■ WHAT TO DO: Will you return, word for word, only the lines from the top of the data below down to and including the one with "side ACTIVE. -/"?
━━ DATA IN THIS EXERCISE ━━
-- ==== Sys2Proof/Machine/Rf.lean ====
section
/-! DEFINITION. RF ports, synthesisers and coexistence (R286 to R312). -/

namespace Sys2Proof.Machine

/-- Transmit side IDLE (`RF_STATUS.TX`). -/
def txIdle : Nat := 0
/-- Transmit side WAIT. -/
def txWait : Nat := 1
/-- Transmit side COEX. -/
def txCoex : Nat := 2
/-- Transmit side ACTIVE. -/
def txActive : Nat := 3
/-- Port DISABLED. -/
def txDisabled : Nat := 4

/-- `RF_STATUS.TX` of a port. -/
def State.txState (s : State) (p : Nat) : Nat := s.fget (A.RF_STATUS p) F.RF_STATUS.TX

/-- The transmit side moves to a state. -/
def State.setTx (s : State) (p st : Nat) : State := s.fset (A.RF_STATUS p) F.RF_STATUS.TX st

/-- A condition of R286, R28 or R412 makes the port DISABLED. -/
def State.portOff (s : State) (p : Nat) : Bool :=
  s.unit.st != .running || s.dieCond 6 || s.hot 7 || s.fon (A.RF_STATUS p) F.RF_STATUS.UNCAL || s.rfReload

/-- Receive is in force (R310). -/
def State.rxEff (s : State) (p : Nat) : Bool := s.fon (A.RF_STATUS p) F.RF_STATUS.RX_EFF

/-- The port holds a transmit command: WAIT, COEX or ACTIVE. -/
def State.txHeld (s : State) (p : Nat) : Bool :=
  let t := s.txState p
  t == txWait || t == txCoex || t == txActive

/-! ### The output of a transmit (R286, R298, R299) -/

/-- The fine units of a CONV period. -/
def convFine : Nat := 128

/-- The chip period of the command in fine units (R298). -/
def Port.chipFine (k : Port) : Nat := F.RF_OOK.CHIP.get k.ook * convFine

/-- The chips of a pass (R298). -/
def Port.passLen (k : Port) : Nat := F.RF_OOK.LEN1.get k.ook + 1

/-- The value of chip `i` of the transmit, counted from its first one: bit 31 of `RF_PAT0` comes first in each pass (R298). -/
def Port.chip (k : Port) (i : Nat) : Bool :=
  let j := i % k.passLen
  (k.pat.getD (j / 32) 0).getLsbD (31 - j % 32)

/-- The part of chip `i` in which the carrier is on, from and to, in fine units since S (R298): the whole chip or nothing, or a
half of a Manchester chip. -/
def Port.onSpan (k : Port) (i : Nat) : Nat × Nat :=
  let c := k.chipFine
  let half := F.RF_OOK.CHIP.get k.ook / 2 * convFine
  if F.RF_TXCMD.MODE.get k.cmd = 2 then
    (if k.chip i then (i * c + half, (i + 1) * c) else (i * c, i * c + half))
  else if k.chip i then (i * c, (i + 1) * c) else (i * c, i * c)

/-- The carrier is on at some instant from `t0` to before `t1` of a transmit that runs all that time (R298). -/
def Port.onIn (k : Port) (t0 t1 : Nat) : Bool :=
  if t1 ≤ t0 then false
  else if F.RF_TXCMD.MODE.get k.cmd = 0 then true
  else
    let a := t0 - k.startFine
    let b := t1 - k.startFine
    let i := a / k.chipFine
    (List.range ((b - 1) / k.chipFine + 1 - i)).any (fun j =>
      let p := k.onSpan (i + j)
      decide (max p.1 a < min p.2 b))

/-- The instant at which the last chip ends (R299), in fine units since reset; none without an end of its own. -/
def Port.lastChip (k : Port) : Option Nat :=
  if F.RF_TXCMD.MODE.get k.cmd = 0 ∨ F.RF_TXCMD.REPS.get k.cmd = 0 then none
  else some (k.startFine + F.RF_TXCMD.REPS.get k.cmd * k.passLen * k.chipFine)

/-- The boundary at which the DUR ticks of a continuous carrier end (R298, R299). -/
def Port.lastTick (k : Port) : Option Nat :=
  if F.RF_TXCMD.MODE.get k.cmd = 0 ∧ F.RF_TXCMD.DUR.get k.cmd ≠ 0 then some (k.started + F.RF_TXCMD.DUR.get k.cmd) else none

/-- The power amplifier of a port (R286). -/
inductive Pa where
  | off | muted | on
  deriving DecidableEq, Repr

/-- The power amplifier of a port at an instant of the tick, in fine units since reset (R286, R298, R299). -/
def State.pa (s : State) (p t : Nat) : Pa :=
  let k := s.pt p
  if s.portOff p || !s.txHeld p then .off
  else if s.txState p == txActive && k.onIn t (t + 1) && decide (k.startFine ≤ t)
      && (match k.endFine with | some e => decide (t < e) | none => true)
      && (match k.lastChip with | some e => decide (t < e) | none => true) then .on
  else .muted

/-- The frequency in hertz at which a port transmits, and about which it receives (R289). -/
def State.rfFreq (s : State) (p : Nat) : Nat := s.eget (A.SYN_FREQ (s.synOf p)) F.SYN_FREQ.FREQ

/-- The centre of the receive channel in hertz (R310). -/
def State.rxCentre (s : State) (p : Nat) : Int := s.rfFreq p + twos 16 (s.eget (A.RF_RXCTL p) F.RF_RXCTL.OFS) * 1000

/-- The level of the carrier, in 0.25 dBm (R298, R302). -/
def State.rfLevel (s : State) (p : Nat) : Int := 40 - (s.eget (A.RF_LEVEL p) F.RF_LEVEL.LEVEL : Int)

/-- The most that a port emits at an instant, in 0.25 dBm: the carrier's level while it is on, and else what a muted port
leaves, the greater of that level less 70 dB and −145 dBm (R286, R298, R302). -/
def State.rfOutput (s : State) (p t : Nat) : Int := if s.pa p t = .on then s.rfLevel p else max (s.rfLevel p - 280) (-580)

/-- The tuner of a port (R306): its shunts on the device side and on the ball side in 0.01 pF, and its series inductance in 0.1 nH. -/
def State.tuner (s : State) (p : Nat) : Nat × Nat × Nat :=
  (8 * s.eget (A.RF_TUNE p) F.RF_TUNE.SHUNT_IN, 8 * s.eget (A.RF_TUNE p) F.RF_TUNE.SHUNT_OUT, 2 * s.eget (A.RF_TUNE p) F.RF_TUNE.SERIES)

/-- The output switch of a port joins its ball to the tuner (R286); it is open while the port is calibrated (R325). -/
def State.switchClosed (s : State) (p : Nat) : Bool :=
  !s.portOff p && !s.fon (A.RF_STATUS p) F.RF_STATUS.CAL && (s.txHeld p || s.rxEff p)

/-! ### Receive (R310 to R312) -/

/-- Receive is in force or has been admitted. -/
def State.rxHeld (s : State) (p : Nat) : Bool := s.rxEff p || (s.pt p).rxWait

/-- Receive is blanked (R311). -/
def State.rxBlanked (s : State) (p : Nat) : Bool :=
  !s.fon (A.SYN_STATUS (s.synOf p)) F.SYN_STATUS.LOCK || s.txState p == txActive || s.portOff p

/-- Blanking begins (R311, R312). -/
def State.rxBlank (s : State) (p : Nat) : State :=
  (s.fset (A.RF_RXPWR p) F.RF_RXPWR.VALID 0).updPt p (fun k => { k with rxArmed := false, rxSince := none })

/-- Blanking ends at an instant if nothing blanks receive any longer (R311). -/
def State.rxUnblank (s : State) (p t : Nat) : State :=
  s.cond (s.rxEff p && !s.rxBlanked p && (s.pt p).rxSince.isNone) (fun s => s.updPt p (fun k => { k with rxSince := some t }))

/-- Blanking of every port that a synthesiser feeds. -/
def State.rxBlankSyn (s : State) (y : Nat) : State := s.upTo 8 (fun s p => s.cond (s.synOf p == y) (fun s => s.rxBlank p))

/-- Receive ends (R310). -/
def State.rxEnd (s : State) (p : Nat) : State :=
  if !s.rxHeld p then s
  else
    let s := s.cond (decide (0 < committedOf s.led.committed (.rx p))) (fun s => s.release [.rx p])
    ((s.fset (A.RF_STATUS p) F.RF_STATUS.RX_EFF 0).rxBlank p).updPt p (fun k => { k with rxWait := false })

/-- Receive comes into force at the current boundary (R310). -/
def State.rxInForce (s : State) (p : Nat) : State :=
  ((s.fset (A.RF_STATUS p) F.RF_STATUS.RX_EFF 1).rxBlank p).updPt p (fun k => { k with
    rxWait := false, rxFrom := s.clk.start, rxIdx := 0 })

/-- Receive has been admitted (R310): it comes into force unless EN has gone, but not before the RF die's PLL is locked
(R21). -/
def State.rxStart (s : State) (p : Nat) : State :=
  if !s.eon (A.RF_RXCTL p) F.RF_RXCTL.EN then s.release [.rx p]
  else if s.pllLocked 6 then s.rxInForce p
  else s.updPt p (fun k => { k with rxWait := true })

/-- `RF_RXCTL` comes into force (R310, R311). The intervals of a new RBW run from this boundary (assumption 70). -/
def State.applyRxCtl (s : State) (p : Nat) (v : Word) : State :=
  let old := s.eff (A.RF_RXCTL p)
  let s := s.setEff (A.RF_RXCTL p) v
  let s := s.cond (F.RF_RXCTL.EN.put old 0 != F.RF_RXCTL.EN.put v 0) (fun s => s.rxBlank p)
  let s := s.cond (F.RF_RXCTL.RBW.get old != F.RF_RXCTL.RBW.get v) (fun s => s.updPt p (fun k => { k with
    rxFrom := s.clk.start, rxIdx := 0 }))
  s.cond (!F.RF_RXCTL.EN.on v) (fun s => s.rxEnd p)

/-- A write of `RF_RXCTL` reaches CORE (R310): one that enables receive is a request and waits whole (R37); any other takes the
place of one that waits. -/
def State.writeRxCtl (s : State) (p : Nat) (w : Wr) : State :=
  let a := A.RF_RXCTL p
  let v := w.val &&& (regInfo a).rw
  let was := F.RF_RXCTL.EN.on (s.effBefore a (s.dueAt w.cyc))
  let rise := F.RF_RXCTL.EN.on v && !was && (!s.fon a F.RF_RXCTL.EN || s.hasReq (.rx p))
  s.gated a (fun s =>
    if !accepts a w.val then s
    else if rise then
      if s.queueFull (classOf w.who) (.rx p) [.rxOn p] then s.inc A.TICK_BUDGET F.TICK_BUDGET.LEDGER_FULL 1
      else if s.rxHeld p then
        -- receive that is in force until a boundary before this write's ends and is requested anew
        (s.wr a v).enqueue (.rx p) (classOf w.who) (classIndex w.who) w.who w.cyc [.force a v, .rxOn p]
      else (s.wr a v).request (.rx p) (classOf w.who) (classIndex w.who) w.who w.cyc [.force a v, .rxOn p]
    else
      let s := s.cond (!was) (fun s => s.withdraw (.rx p))
      (s.wr a v).stage (s.dueAt w.cyc) w.who (.force a v))

/-- The detection threshold in 1/16 dBm. -/
def State.rxThresh (s : State) (p : Nat) : Int := 160 - 4 * (s.eget (A.RF_RXCTL p) F.RF_RXCTL.THRESH : Int)

/-- The length of a measurement interval, 1/RBW, in fine units (R310). -/
def State.rxLen (s : State) (p : Nat) : Nat := 61440000 / 10 ^ s.eget (A.RF_RXCTL p) F.RF_RXCTL.RBW

/-- The next measurement interval that ends in the current tick: its number and the instant of its end (R310). -/
def State.rxNext (s : State) (p : Nat) : Option (Nat × Nat) :=
  let k := s.pt p
  let n := max k.rxIdx ((s.clk.start - k.rxFrom + s.rxLen p - 1) / s.rxLen p - 1)
  let e := k.rxFrom + (n + 1) * s.rxLen p
  if e < s.tickEnd then some (n, e) else none

/-- The detector after an interval of power `pwr` that ended at the instant `e` (R312). -/
def State.rxDetect (s : State) (p : Nat) (pwr : Int) (e : Nat) : State :=
  let thr := s.rxThresh p
  if (s.pt p).rxArmed then
    if thr ≤ pwr then
      ((s.updPt p (fun k => { k with rxArmed := false })).raiseF (A.RF_STATUS p) F.RF_STATUS.RX_DET).eventAt evRf p 4 e false
    else s
  else s.cond (decide (pwr < thr - 16)) (fun s => s.updPt p (fun k => { k with rxArmed := true }))

/-- The end of a measurement interval with the channel power measured over it (R310 to R312); one that overlaps blanking is
discarded. -/
def State.rxInterval (s : State) (p : Nat) (pwr : Int) : State :=
  match (if s.rxEff p then s.rxNext p else none) with
  | none => s
  | some (n, e) =>
    let s := s.updPt p (fun k => { k with rxIdx := n + 1 })
    let whole := match (s.pt p).rxSince with
      | some t => decide (t + s.rxLen p ≤ e)
      | none => false
    if s.rxBlanked p || !whole then s
    else (s.wr (A.RF_RXPWR p) (F.RF_RXPWR.VALID.put (F.RF_RXPWR.PWR.put 0 (untwos 12 (clampInt (-1920) 160 pwr)))
      1)).rxDetect p pwr e

/-! ### Synthesisers (R288 to R293) -/

/-- A reason of R288 that keeps synthesiser `y` charged. -/
def State.synReason (s : State) (y : Nat) : Bool :=
  s.eon (A.SYN_CTL y) F.SYN_CTL.EN || s.fon (A.SYN_STATUS y) F.SYN_STATUS.CAL
    || s.rt.grants.any (fun g => g.1 == .syn y && g.2 == .cal)
    || (List.range 8).any (fun p =>
      (s.synOf p == y && (s.rxHeld p || (s.pt p).admitted)) || (s.rxHeld p && (s.pt p).synTo == some y))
━━━
■ EXERCISE RESULT:
-- ==== Sys2Proof/Machine/Rf.lean ====
section
/-! DEFINITION. RF ports, synthesisers and coexistence (R286 to R312). -/

namespace Sys2Proof.Machine

/-- Transmit side IDLE (`RF_STATUS.TX`). -/
def txIdle : Nat := 0
/-- Transmit side WAIT. -/
def txWait : Nat := 1
/-- Transmit side COEX. -/
def txCoex : Nat := 2
/-- Transmit side ACTIVE. -/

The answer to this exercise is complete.